I had said that I was not at home to anybody, but one of my friends insisted on coming in.
My servant announced M. Antony R____ and behind Joseph’s livery I caught sight of the skirt of a black greatcoat. It was probable that the wearer of it had for his part seen the flap of my dressing-gown, so it was impossible for me to remain in hiding.
‘Very well, let him come in,’ said I out loud. ‘The devil take him!’ was my sotto voce comment.
When you are working only the woman you love can disturb you with impunity, because deep down she has always some part in what you are doing.
I, therefore, went to meet him with the half-sulky face of an author who has been intruded on at one of the moments when he hates interruption; but he looked so pale and upset that the first words I said to him were, ‘Why, what is the matter with you?

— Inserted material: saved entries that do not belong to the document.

/-- A negative outcome (rule R200), whatever TIMER and the outputs are: a count that exceeds the limit exceeds it by
one. -/
theorem BlockInv.negative {s : State} (h : BlockInv s) (hs : s.state = .awaitingAck) (timer : BitVec 31)
    (out : Outputs) : BlockInv { s with timer := timer, out := out }.negative := by
  obtain ⟨hb, ready, budget, transfer⟩ := h.while_awaiting_ack hs
  have limit := h.legal.1.2.2
  have counted : (sat 16 (s.lastAttempts.toNat + 1)).toNat = s.lastAttempts.toNat + 1 := sat_succ _ (by omega)
  rw [negative_of_timer_out]
  rcases negative_cases s with ⟨last, e⟩ | ⟨last, within, e⟩ | ⟨last, beyond, e⟩ <;> rw [e]
  · exact h.move hb ready .retry s.lastAttempts _ timer out (by simp) transfer.notLast (fun _ => budget) nofun nofun
  · exact h.move hb ready .retry _ _ timer out (by simp) (by simp [last]) (fun _ => within) nofun nofun
  · exact h.move hb ready .abandoned (sat 16 (s.lastAttempts.toNat + 1)) s.retx timer out (by simp) (by simp [last])
      (fun hc => absurd rfl hc) (fun _ => ⟨last, by omega⟩) nofun

/-- A tick with time left (rule R242). -/
theorem BlockInv.tick {s : State} (h : BlockInv s) (hs : s.state = .awaitingAck) (left : 1 < s.timer.toNat) :
    BlockInv { s with timer := s.timer - 1 } := by
  obtain ⟨hb, ready, budget, transfer⟩ := h.while_awaiting_ack hs
  have range := transfer.timerRange hs
  have kept := h.move hb ready .awaitingAck s.lastAttempts s.retx (s.timer - 1) s.out (by simp) transfer.notLast
    (fun _ => budget) nofun (fun _ => by bv_omega)
  rwa [← hs] at kept

/-! ## The framer -/

/-- A frame has at most PAYLOAD_SIZE payload bytes (rules R162 and R163). -/
theorem frameLenAt_le (p : Params) (offset len : Nat) :
    frameLenAt p offset len (isLastAt p offset len) ≤ p.payloadSize := by
  by_cases hl : len ≤ offset + p.payloadSize
  · simp [frameLenAt, isLastAt, hl]; omega
  · simp [frameLenAt, isLastAt, hl]

/-- What holds where frame_setup() is called, for the frame that SEQ and OFFSET name (rules R161, R202 and R275). -/
structure FrameDue (s : State) : Prop where
  legal         : s.params.Legal
  offsetOfSeq   : s.offset.toNat = s.seq.toNat * s.params.payloadSize
  offsetLe      : s.offset.toNat ≤ s.srcLen.toNat
  offsetLt      : s.srcLen ≠ 0 → s.offset.toNat < s.srcLen.toNat
  lenAccepted   : s.srcLen.toNat ≤ s.params.maxLen
  rangeAccepted : s.srcBase.toNat + s.srcLen.toNat ≤ 2 ^ 32
  timeAccepted  : 1 ≤ s.timeoutMs.toNat ∧ s.timeoutMs.toNat < 2 ^ 31
  noResult      : s.errCode = 0 ∧ s.errState = .idle ∧ s.bytes = 0 ∧ s.abandoned = false ∧ s.irqPend = false

/-- Frame setup establishes the invariant: the fresh buffer holds the header and zeros (rules R161 to R165). -/
theorem FrameDue.frameSetup {s : State} (h : FrameDue s) : BlockInv s.frameSetup := by
  obtain ⟨code, source, bytes, abandoned, irq⟩ := h.noResult
  have short := frameLenAt_le s.params s.offset.toNat s.srcLen.toNat
  have length : (s.frameSetup).frameLen.toNat =
      frameLenAt s.params s.offset.toNat s.srcLen.toNat (isLastAt s.params s.offset.toNat s.srcLen.toNat) := by
    rw [State.frameSetup, State.setupFrame_frameLen, BitVec.toNat_ofNat, Nat.mod_eq_of_lt]
    have := h.legal.1.2.1
    omega
  have zero : ∀ i, 3 ≤ i → s.frameSetup.pktBuf.read i = 0 := by
    intro i hi
    simp [State.frameSetup, headerBuffer_read, headerBytes, hi]
  exact {
    legal := h.legal
    bufferForm := headerBuffer_wf _ _
    bufferSize := headerBuffer_within _ _ _ (Nat.le_add_right_of_le h.legal.2.1)
    indexLe := Nat.zero_le _
    notBoth := by simp [State.frameSetup]
    pending := by simp [State.frameSetup, BitVec.toNat_eq]; omega
    ready := fun hr => (beq_iff_eq.mp hr).symm
    sending := fun _ => by simp [State.frameSetup]; tauto
    offered := by simp [State.frameSetup]
    resting := nofun
    errorCode := by simp [State.frameSetup, code]
    errorSource := by simp [State.frameSetup, code, source, errorTakenIn]
    bytesDone := fun hc => absurd bytes hc
    abandonedDone := by simp [State.frameSetup, abandoned]
    irqEnded := by simp [State.frameSetup, irq]
    attempts := Nat.zero_le _
    transfer := fun _ => {
      offsetOfSeq := h.offsetOfSeq, offsetLe := h.offsetLe, offsetLt := h.offsetLt, lastFlag := rfl
      frameLength := length
      lenAccepted := h.lenAccepted, rangeAccepted := h.rangeAccepted, timeAccepted := h.timeAccepted
      notLast := fun _ => rfl
      budget := fun _ => Nat.zero_le _
      exhausted := nofun
      noIrq := irq
      timerRange := nofun
      header := fun i _ => headerBuffer_read _ _ i
      headerPad := fun i hi _ => zero i hi
      zeroPad := fun i _ hi => zero i (h.legal.2.1.trans (Nat.le_of_add_right_le hi)) } }

/-- A START that its check accepts sets up frame 0 (rules R274 to R276). -/
theorem frameDue_of_start (s : State) (legal : s.params.Legal) (hc : s.check = 0) : FrameDue s.startInit := by
  rcases check_cases s with ⟨e, -⟩ | ⟨e, -⟩ | ⟨e, -⟩ | ⟨-, timeout, len, range⟩
  · simp [hc] at e
  · simp [hc] at e
  · simp [hc] at e
  · exact {
      legal := legal, offsetOfSeq := by simp, offsetLe := by simp, lenAccepted := len, rangeAccepted := range
      offsetLt := fun hn => Nat.pos_of_ne_zero fun h0 => hn (BitVec.eq_of_toNat_eq h0)
      timeAccepted := (sint32_pos _).mp timeout
      noResult := ⟨rfl, rfl, rfl, rfl, rfl⟩ }

/-- After the confirmation of a frame that is not the last, the next frame has its number and its bytes, without a wrap
of SEQ or OFFSET (rules R58, R202 and R275). -/
theorem frameDue_of_confirm {s : State} (h : BlockInv s) (hs : s.state = .confirmed) (hl : s.isLast = false) :
    FrameDue { s with seq := nextSeq s.params s.seq,
                      offset := BitVec.ofNat 32 (s.offset.toNat + s.params.payloadSize) } := by
  have hb : s.busy = true := by simp [busy_eq_true_iff, hs]
  have transfer := h.transfer hb
  have more : s.offset.toNat + s.params.payloadSize < s.srcLen.toNat := by
    simpa [isLastAt, hl] using transfer.lastFlag
  have offset : (BitVec.ofNat 32 (s.offset.toNat + s.params.payloadSize)).toNat =
      s.offset.toNat + s.params.payloadSize := by
    rw [BitVec.toNat_ofNat, Nat.mod_eq_of_lt (more.trans s.srcLen.isLt)]
  have product : (s.seq.toNat + 1) * s.params.payloadSize = s.offset.toNat + s.params.payloadSize := by
    rw [transfer.offsetOfSeq, Nat.succ_mul]
  have seq : (nextSeq s.params s.seq).toNat = s.seq.toNat + 1 := by
    rw [nextSeq_toNat _ _ h.legal, Nat.mod_eq_of_lt]
    apply Nat.lt_of_mul_lt_mul_right (a := s.params.payloadSize)
    rw [product]
    exact more.trans_le transfer.lenAccepted
  exact {
    legal := h.legal
    offsetOfSeq := by rw [offset, seq, product]
    offsetLe := by rw [offset]; exact more.le
    offsetLt := fun _ => by rw [offset]; exact more
    lenAccepted := transfer.lenAccepted, rangeAccepted := transfer.rangeAccepted
    timeAccepted := transfer.timeAccepted
    noResult := h.no_result_while_busy hb }

/-- MEM_BYTE's index while a byte is pending: the last byte, and only it, ends the reading (rule R167). -/
theorem advanceIndex_of_pending {s : State} (pend : s.memPend = true) (ready : s.pktReady = false) :
    s.advanceIndex =
      { s with memIdx := BitVec.ofNat 11 (s.memIdx.toNat + 1),
               memPend := BitVec.ofNat 11 (s.memIdx.toNat + 1) != s.frameLen,
               pktReady := BitVec.ofNat 11 (s.memIdx.toNat + 1) == s.frameLen } := by
  obtain ⟨⟩ := s
  subst pend ready
  simp only [State.advanceIndex]
  split <;> simp_all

Whatever has happened?’
‘Give me time to get my breath,’ he said, ‘and I will tell you all about it. Perhaps it is a dream, or maybe I am mad.’ He threw himself into an armchair and let his head drop between his hands.

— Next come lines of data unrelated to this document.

-- ==== Sys2Proof/Machine/Tile.lean ====
section
/-!
DEFINITION. Tile images: descriptor, element placement, payload packing, checks at use, decoding and building
(R51–R89, R693), and the accumulator transfer image (R133, R136).
-/
namespace Sys2Proof.Machine

/-- A descriptor (R75) as read from the first 64 bytes of an image. -/
structure Desc where
  format : Nat
  axis : Nat
  genValid : Bool
  sideCount : Nat
  version : Nat
  tensor : Nat
  row : Nat
  col : Nat
  gen : Nat
  payloadLen : Nat
  extCount : Nat
  crc : Nat
  book : Bytes
deriving DecidableEq, Repr, Inhabited

def Desc.parse (d : Bytes) : Desc :=
  { format := leAt d 0 1, axis := leAt d 1 1 % 2, genValid := bit (leAt d 1 1) 1, sideCount := leAt d 2 1,
    version := leAt d 3 1, tensor := leAt d 4 4, row := leAt d 8 3, col := leAt d 0xB 3, gen := leAt d 0xE 2,
    payloadLen := leAt d 0x10 4, extCount := leAt d 0x14 2, crc := leAt d 0x18 4, book := (d.drop 0x20).take 16 }

/-- The payload lengths of R76, the transfer form's included. -/
def listedLens : List Nat := [1024, 2048, 3072, 4096, 8192, 16384, 98304]

/-- The length over which the checksum is taken, when the descriptor gives one (R83, R693). -/
def Desc.length (d : Desc) : Option Nat :=
  if listedLens.contains d.payloadLen && decide (d.extCount ≤ 4064) then some (0x1C0 + d.payloadLen + 8 * d.extCount)
  else none

/-- The stored size of an image: its length rounded up to 64 bytes (R73). -/
def Desc.stored (d : Desc) : Nat := roundUp ((d.length).getD 64) 64

/-- Block of the element at row r, column c (R70). -/
def blockOf (axis r c : Nat) : Nat := if axis == 0 then 2 * r + c / 32 else 2 * c + r / 32
/-- Position within the block (R70). -/
def posOf (axis r c : Nat) : Nat := if axis == 0 then c % 32 else r % 32
/-- Payload position of element index i (R70). -/
def payPos (axis i : Nat) : Nat := 32 * blockOf axis (i / 64) (i % 64) + posOf axis (i / 64) (i % 64)
/-- Element index of payload position q (R69, R70): the placement is its own inverse on either axis. -/
def elemIdx (axis q : Nat) : Nat := if axis == 0 then q else 64 * (q % 64) + q / 64

/-- The code at payload position q of a packed payload (R71). -/
def payCode (w : Nat) (pay : Array Byte) (q : Nat) : Nat :=
  let o := w * q
  let b := o / 8
  let v := (pay.getD b 0).toNat + 256 * (pay.getD (b + 1) 0).toNat
    + 65536 * (pay.getD (b + 2) 0).toNat + 16777216 * (pay.getD (b + 3) 0).toNat
  field v (o % 8) w

/-- Packs the codes of payload positions q, q+1, … eight at a time (R71). -/
def packCodes (w : Nat) (codes : Nat → Nat) : Bytes :=
  (List.range 512).flatMap fun g =>
    leBytes w ((List.range 8).foldl (fun acc k => acc + codes (8 * g + k) % 2 ^ w * 2 ^ (w * k)) 0)

/-- A tile whose image has been read. -/
structure Tile where
  desc : Desc
  fmt : Fmt
  exps : Array Nat
  pay : Array Byte
  side : Tbl W32
deriving Inhabited

def Tile.code (t : Tile) (q : Nat) : Nat := payCode t.fmt.bits t.pay q

/-- A side-list entry's 64 bits: index, reserved bits, value (R63). -/
def sideEntries (img : Bytes) (d : Desc) : List Nat :=
  (List.range d.sideCount).map (fun j => leAt img (0xC0 + 8 * j) 8)
    ++ (List.range d.extCount).map fun j => leAt (img.drop (0x1C0 + d.payloadLen)) (8 * j) 8

/-- What a checksum stop records beside the tile (R367): that its header may be damaged, the device address of the image, the consumer's
unit type and instance, the stored and the computed checksum, and UNCORR with the offset of the first 64-byte line that carried it. -/
structure CrcStop where
  untrusted : Bool
  addr : Nat
  unit : Nat
  inst : Nat
  stored : Nat
  computed : Nat
  uncorr : Bool
  uncorrAt : Nat
deriving DecidableEq, Repr, Inhabited

/-- What a failing check records beside its code: the tile, the failing block or element, and for a checksum what R367 adds (R88). Of a
check that fails for the tile as a whole the spec names no block or element; the record holds 0 there (DESIGN CHOICE, log entry 102). -/
structure TileFail where
  code : W16
  tensor : Nat
  row : Nat
  col : Nat
  index : Nat
  crc : Option CrcStop
deriving DecidableEq, Repr, Inhabited

def Desc.fail (d : Desc) (code : W16) (index : Nat) : TileFail := ⟨code, d.tensor, d.row, d.col, index, none⟩

/-- A stop that names no tile. -/
def TileFail.ofCode (code : W16) : TileFail := ⟨code, 0, 0, 0, 0, none⟩

/-- A failure of step 1 with what R367 records of it; any other failure as it is. Where the descriptor gives no length no checksum can be
computed, and 0 is recorded for it (R693 gives none: DESIGN CHOICE, log entry 134). -/
def TileFail.noteCrc (f : TileFail) (img : Bytes) (addr unit inst : Nat) (uncorrAt : Option Nat) : TileFail :=
  if f.code != 0x0301 then f else
  let d := Desc.parse img
  let sum := (d.length.map fun n => (tileCrc (fitBytes n img)).toNat).getD 0
  { f with crc := some ⟨true, addr, unit, inst, d.crc, sum, uncorrAt.isSome, uncorrAt.getD 0⟩ }

/-- Strictly ascending element indices (R66). -/
def ascending : List Nat → Bool
  | a :: b :: rest => decide (a < b) && ascending (b :: rest)
  | _ => true

/-- The exact value of the element at payload position q (R52, R53, R60, R64); F32 data that is not finite reads 0
here and is looked at by its bits. -/
def Tile.valueAt (t : Tile) (q : Nat) : Dy :=
  let c := t.code q
  match t.fmt with
  | .f32 => if f32Finite (BitVec.ofNat 32 c) then floatValue .f32 c else Dy.zero
  | f =>
    let e := t.exps.getD (q / 32) 0
    if e == 0 then Dy.zero
    else if some c == f.escape then f32Val ((t.side.find (elemIdx t.desc.axis q)).getD 0)
    else (codeValue f t.desc.book c).scale ((e : Int) - 127)

def Tile.isEscape (t : Tile) (q : Nat) : Bool :=
  some (t.code q) == t.fmt.escape && t.exps.getD (q / 32) 0 != 0

/-- The value of element index i (R69). -/
def Tile.value (t : Tile) (i : Nat) : Dy := t.valueAt (payPos t.desc.axis i)

/-- Step 7 of the checks at use: the side list obeys R66 and R67. Answers the index of the first entry that breaks a condition of its own;
for a list whose count or order is wrong the spec names no element, and the answer is 0 (DESIGN CHOICE, log entry 102). -/
def sideBad (t : Tile) (entries : List Nat) : Option Nat :=
  let idx := entries.map fun e => field e 52 12
  let esc := ((List.range 4096).filter t.isEscape).length
  if entries.length != esc then some 0
  else if !(ascending idx) then some 0
  else match entries.find? fun e =>
      field e 32 20 != 0 || !(f32Finite (BitVec.ofNat 32 (field e 0 32)))
        || !(t.isEscape (payPos t.desc.axis (field e 52 12))) with
    | some e => some (field e 52 12)
    | none => none

/-- Checks at use, steps 1 to 4 (R86, R133, R693), on an image read with the length its descriptor gives. -/
def checkHead (img : Bytes) : Except TileFail Desc :=
  let d := Desc.parse img
  match d.length with
  | none => .error (d.fail 0x0301 0)
  | some n =>
    if (tileCrc (fitBytes n img)).toNat != d.crc then .error (d.fail 0x0301 0)
    else if d.version != 1 || ((Fmt.ofCode d.format).isNone && d.format != 0x30) then .error (d.fail 0x0204 0)
    else
      let want := match Fmt.ofCode d.format with | some f => f.payloadLen | none => 98304
      let narrow := match Fmt.ofCode d.format with | some f => f.narrow | none => false
      if d.payloadLen != want || decide (32 < d.sideCount) || decide (4064 < d.extCount)
          || (d.extCount != 0 && d.sideCount != 32) || (d.format == 0x30 && d.axis != 0)
          || (!narrow && (d.sideCount != 0 || d.extCount != 0)) then .error (d.fail 0x0204 0)
      else if d.format == 0x02 && !(bookValid d.book) then .error (d.fail 0x0204 0)
      else .ok d

/-- The checks at use of an element tile, in the order of R86; `accept` is the operation's own step 5. -/
def checkTile (img : Bytes) (accept : Desc → Option W16) : Except TileFail Tile :=
  match checkHead img with
  | .error f => .error f
  | .ok d =>
    match accept d with
    | some code => .error (d.fail code 0)
    | none =>
      match Fmt.ofCode d.format with
      | none => .error (d.fail 0x0206 0)
      | some f =>
        let entries := sideEntries img d
        let t : Tile :=
          { desc := d, fmt := f, exps := (((img.drop 0x40).take 128).map (·.toNat)).toArray,
            pay := ((img.drop 0x1C0).take d.payloadLen).toArray,
            side := entries.foldl (fun m e => Tbl.put m (field e 52 12) (BitVec.ofNat 32 (field e 0 32))) [] }
        if f == .f32 then .ok t
        else match (List.range 128).find? fun b => t.exps.getD b 0 == 0xFF with
          | some b => .error (d.fail 0x0202 b)
          | none =>
            if f.narrow then
              match sideBad t entries with
              | some i => .error (d.fail 0x0205 i)
              | none => .ok t
            else .ok t

/-- What a producer writes into a descriptor beside the format's own fields: from a template or a source tile. -/
structure DescSeed where
  tensor : Nat
  row : Nat
  col : Nat
  gen : Nat
  genValid : Bool
  book : Bytes
deriving DecidableEq, Repr, Inhabited

/-- A 64-byte descriptor template (R131, R236). -/
def DescSeed.parse (tmpl : Bytes) : DescSeed :=
  let d := Desc.parse tmpl
  { tensor := d.tensor, row := d.row, col := d.col, gen := if d.genValid then d.gen else 0, genValid := d.genValid,
    book := d.book }

def Desc.seed (d : Desc) : DescSeed :=
  { tensor := d.tensor, row := d.row, col := d.col, gen := d.gen, genValid := d.genValid, book := d.book }

/-- The 64 descriptor bytes with TD_CRC zero (R75, R79). -/
def descBytes (format axis : Nat) (sd : DescSeed) (sideCount payloadLen extCount : Nat) : Bytes :=
  leBytes 1 format ++ leBytes 1 (axis + 2 * b2n sd.genValid) ++ leBytes 1 sideCount ++ leBytes 1 1
    ++ leBytes 4 sd.tensor ++ leBytes 3 sd.row ++ leBytes 3 sd.col ++ leBytes 2 (if sd.genValid then sd.gen else 0)
    ++ leBytes 4 payloadLen ++ leBytes 2 extCount ++ zeros 2 ++ zeros 4 ++ zeros 4
    ++ (if format == 0x02 then fitBytes 16 sd.book else zeros 16) ++ zeros 16

/-- Puts TD_CRC into an image whose other bytes are final (R84). -/
def sealImage (img : Bytes) : Bytes := patch img 0x18 (leBytes 4 (tileCrc img).toNat)

/-- An image in canonical form from exponents, codes by payload position and side list (R73, R81, R84). -/
def buildImage (f : Fmt) (axis : Nat) (sd : DescSeed) (exps : Nat → Nat) (codes : Nat → Nat) (side : Tbl W32) : Bytes :=
  let n := side.length
  let entry : Nat × W32 → Bytes := fun kv => leBytes 8 (kv.1 * 2 ^ 52 + kv.2.toNat)
  let img := descBytes f.code axis sd (min n 32) f.payloadLen (n - 32)
    ++ (List.range 128).map (fun b => BitVec.ofNat 8 (exps b))
    ++ fitBytes 256 ((side.take 32).flatMap entry)
    ++ packCodes f.bits codes
    ++ (side.drop 32).flatMap entry
  let img := sealImage img
  img ++ zeros (roundUp img.length 64 - img.length)

/-- The accumulator transfer image (R133): one half's anchor, drops, passes and 2,048 accumulators. -/
structure XfHalf where
  anchor : Int
  drops : Nat
  passes : Nat
  acc : List Int
deriving DecidableEq, Repr, Inhabited

/-- The 98,752-byte transfer image of two halves, an absent half with VALID = 0 and zero payload (R133, R134); its anchor, drops and passes,
which the spec leaves open, are written as 0 (DESIGN CHOICE, log entry 106). -/
def buildXf (sd : DescSeed) (h0 h1 : Option XfHalf) : Bytes :=
  let an : Option XfHalf → Bytes := fun h => leBytes 2 (unsignedOf 16 ((h.map (·.anchor)).getD 0))
  let dr : Option XfHalf → Bytes := fun h => leBytes 4 ((h.map (·.drops)).getD 0)
  let ps : Option XfHalf → Bytes := fun h => leBytes 4 ((h.map (·.passes)).getD 0)
  let py : Option XfHalf → Bytes := fun h => match h with
    | none => zeros 49152
    | some x => (List.range 2048).flatMap fun i => leBytes 24 (unsignedOf 192 (x.acc.getD i 0))
  sealImage (descBytes 0x30 0 { sd with book := [] } 0 98304 0
    ++ an h0 ++ an h1 ++ dr h0 ++ dr h1 ++ leBytes 1 (b2n h0.isSome + 2 * b2n h1.isSome) ++ zeros 3
    ++ ps h0 ++ ps h1 ++ zeros 360 ++ py h0 ++ py h1)

/-- One half of a transfer image as its bytes give it (R133). -/
def xfHalfOf (img : Bytes) (h : Nat) : XfHalf :=
  let pay := ((img.drop (0x1C0 + 49152 * h)).take 49152).toArray
  { anchor := signedOf 16 (leAt img (0x40 + 2 * h) 2), drops := leAt img (0x44 + 4 * h) 4, passes := leAt img (0x50 + 4 * h) 4,
    acc := (List.range 2048).map fun i =>
      signedOf 192 ((List.range 24).foldl (fun a k => a + (pay.getD (24 * i + k) 0).toNat * 2 ^ (8 * k)) 0) }

/-- The checks at use of a transfer tile (R86, R136); `need` is the half that must be VALID, if any. -/
def checkXf (img : Bytes) (need : Option Nat) : Except TileFail (Desc × List (Option XfHalf)) :=
  match checkHead img with
  | .error f => .error f
  | .ok d =>
    if d.format != 0x30 then .error (d.fail 0x0206 0)
    else
      let flags := leAt img 0x4C 1
      if (match need with | some h => !(bit flags h) | none => false) then .error (d.fail 0x0204 0)
      else
        let half : Nat → Option XfHalf := fun h => if bit flags h then some (xfHalfOf img h) else none
        .ok (d, [half 0, half 1])

end Sys2Proof.Machine
end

I surveyed him with astonishment. His hair was wet from the rain, and his boots, his knees and the bottoms of his trousers were covered with mud. I went to the window and his cabriolet waiting. I could make nothing of it. Seeing my mystification he said, ‘I’ve been to Pere-Lachaise cemetery. Oh, that accursed masked ball!’
I was still completely puzzled, wondering what a masked ball and Pere-Lachaise could have to do with one another. As he still did not speak, I began to roll a cigarette in my fingers with all the patience of a Spaniard. When it was ready I offered it to Antony, knowing he usually enjoyed a smoke. He merely gave it a nod of thanks, but refused it. The he suddenly cried out, ‘For God’s sake, Alexandre, listen to me!’
‘But I’ve been waiting to listen to you for the last quarter of an hour,’ I protested, ‘and you haven’t told me anything.’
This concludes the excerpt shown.